There must be over a hundred versions of the Dickens story at this point, even a ballet or two. This version, starring Lou Trapani (also, the Director and, ahem, Producer) as crusty Ebenezer Scrooge with bipolar depression, then an elf-like Spirit of Living Christmas Joy, is a superlative delight. Scrooge is an incarnation of the Victorian cliché humbug (which has echoed down the decades only in this story). This rendition leans on the lawyer-miser reborn to Christianity. This version of A Christmas Carol  may be called the Musical Nativity version because of the abundance of religious carols from Medieval to Renaissance to near-contemporary pop—over thirty carols.

Christmas carols inspired Dickens to pen the story and he aimed to have the story reflect the emotions of the most moving Christmas carols. Here, the Dickens story functions as a fishing net to catch the bounty of classic, festive songs.
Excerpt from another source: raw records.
theorem test_wf_refuses_writes :
    [Instr.mwrRom 0x2000 0, .mwrLoram 0x4000 0, .mwrPeriph 0x3FFE 0, .mwrCart 0x5FFE 0, .mwrPad 0x7FFE 0,
      .mwrSound 0x83FE 0, .mwrGap 0x85FE 0, .mwrVdpRp 0x8C00 0, .mwrVdpData 0x8C02 0, .mwrVdpAddr 0x8C00 0,
      .mwrSpchRp 0x9400 0, .mwrSpch 0x9000 0, .mwrGrRp 0x9C00 0, .mwrGrData 0x9C02 0, .mwrGrAddr 0x9C00 0,
      .mwrHiram 0x9FFE 0, .mwrHiram 0xA001 0].all (fun i => !i.wf) = true := by decide

theorem test_wf_refuses_cru_bits :
    [Instr.crdTClk 0, .crdTClk 15, .crdNKbd 2, .crdNKbd 11, .crdStored 0, .crdStored 2, .crdStored 10, .crdStored 27,
      .cwrTClk 0 true, .cwrTClk 15 true, .cwrTExit 15 true, .cwrDsr 0x7FF true, .cwrNStore 0 true, .cwrNStore 3 true,
      .cwrNStore 22 true, .cwrNStore 25 true, .cwrNStore 0x800 true].all (fun i => !i.wf) = true := by decide

/-! ### One step: the timed reads -/

/-- V-MEM-01, V-MEM-13. -/
theorem test_mrdRom : answer [.mrdRom 0x0000] powerOn = some (.word 0x83E0) ∧
    shown [.mrdRom 0x0000] powerOn = some (4, []) := by decide

/-- V-MEM-03: the word written at 0x2000, and V-MEM-04: nothing with both sources off. -/
theorem test_loram : answer [.mwrLoram 0x2000 0xBEEF, .mrdLoram 0x2000] powerOn = some (.word 0xBEEF) ∧
    answer [.setRam32k false, .mwrLoram 0x2000 0x1111, .setRam32k true, .mrdLoram 0x2000] powerOn = some (.word 0) := by
  decide

/-- V-MEM-05. -/
theorem test_hiram : answer [.mwrHiram 0xFFFE 0xA55A, .mrdHiram 0xFFFE] powerOn = some (.word 0xA55A) ∧
    answer [.mwrHiram 0xFFFE 0xA55A, .mrdRom 0x0000] powerOn = some (.word 0x83E0) := by decide

/-- V-MEM-19: page 0x20 in window 10. -/
theorem test_hiram_mapped : answer [.mwrHiram 0xA000 0x5AA5, .mrdHiram 0xA000] amsMapped = some (.word 0x5AA5) ∧
    (after [.mwrHiram 0xA000 0x5AA5] amsMapped).map (fun t => t.ams.mem) = some [(0x20000, 0x5A), (0x20001, 0xA5)] := by
  decide

/-- V-MEM-06: the scratchpad mirrors. -/
theorem test_pad : answer [.mwrPad 0x8120 0xCAFE, .mrdPad 0x8020] powerOn = some (.word 0xCAFE) ∧
    (after [.mwrPad 0x80FE 0x0102] powerOn).map (fun t => t.decoder.ram) = some [(0x83FE, 1), (0x83FF, 2)] := by decide

/-- V-MEM-14, V-MEM-17: a peripheral ROM and the AMS registers. -/
theorem test_periph_reads :
    answer [.loadDsr 1 [0xAA, 0x01], .cwrDsr 0x880 true, .mrdPeriph 0x4000] powerOn = some (.word 0xAA01) ∧
    answer [.mrdPeriph 0x4004] { amsOn with ams.acc := true } = some (.word 0x0200) := by decide

/-- V-MEM-17, V-MEM-16: a register write, and none with the AMS off. -/
theorem test_periph_writes :
    answer [.mwrPeriph 0x4014 0x2000, .mrdPeriph 0x4034] { amsOn with ams.acc := true } = some (.word 0x2000) ∧
    (after [.cwrDsr 0xF00 true, .mwrPeriph 0x4004 0x2000] powerOn).map (fun t => (t.ams.acc, at16 t.ams.reg 2)) =
      some (true, 0x0002) := by decide

/-- V-MEM-23, V-MEM-27: bank selects. -/
theorem test_cart_banks :
    answer [.mwrCart 0x6002 0, .mrdCart 0x6000] (withCart true false false false) = some (.word 0xB202) ∧
    answer [.mwrCart 0x7FFE 0, .mrdCart 0x7000] (withCart false false false false) = some (.word 0xC303) := by decide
The strength of this production, now in its fifteenth year, remains in the singing, both solo and ensemble.

Andy Crispell  as Bob Cratchit exudes the calm affability of a gentle man rather than a gentleman when his family faces starvation. Joe Felece ably haunted as the lawyer ghost Marley (as well as Peter Cratchit, the bumptious clown Fezziwig, and several other small roles). Duane Olson dances on merely three identities as Nephew Fred, Young Scrooge, and Young Bob. Emily De Pew as Mrs. Cratchit and The Lady Bountiful manages to leap in class and voice.

Lisa Lynds

Lisa Lynds as Past, Present, and Future Spirit of Christmas is a hoot—whether serious, outrageous, or evangelical—while the deft singing of Andy Crispell, Joe Felece, Emily DePew, Ellie DeMan, and Duane Olson are tunefully delivered. Harriet Luongo provides a charming Tiny Tim in good voice. “O Holy Night,” a great song, sung by Ellie DeMan is simply a transcendent and memorable highlight of the show.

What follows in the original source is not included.